◆ **Dataset extract**
<<<<

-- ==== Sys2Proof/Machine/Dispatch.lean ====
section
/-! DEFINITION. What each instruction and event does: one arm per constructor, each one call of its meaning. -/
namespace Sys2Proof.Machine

>>>>

◆ **What is required**
With nothing left out, print the data above exactly.

◆ **Written reply**
-- ==== Sys2Proof/Machine/Dispatch.lean ====
section
/-! DEFINITION. What each instruction and event does: one arm per constructor, each one call of its meaning. -/
namespace Sys2Proof.Machine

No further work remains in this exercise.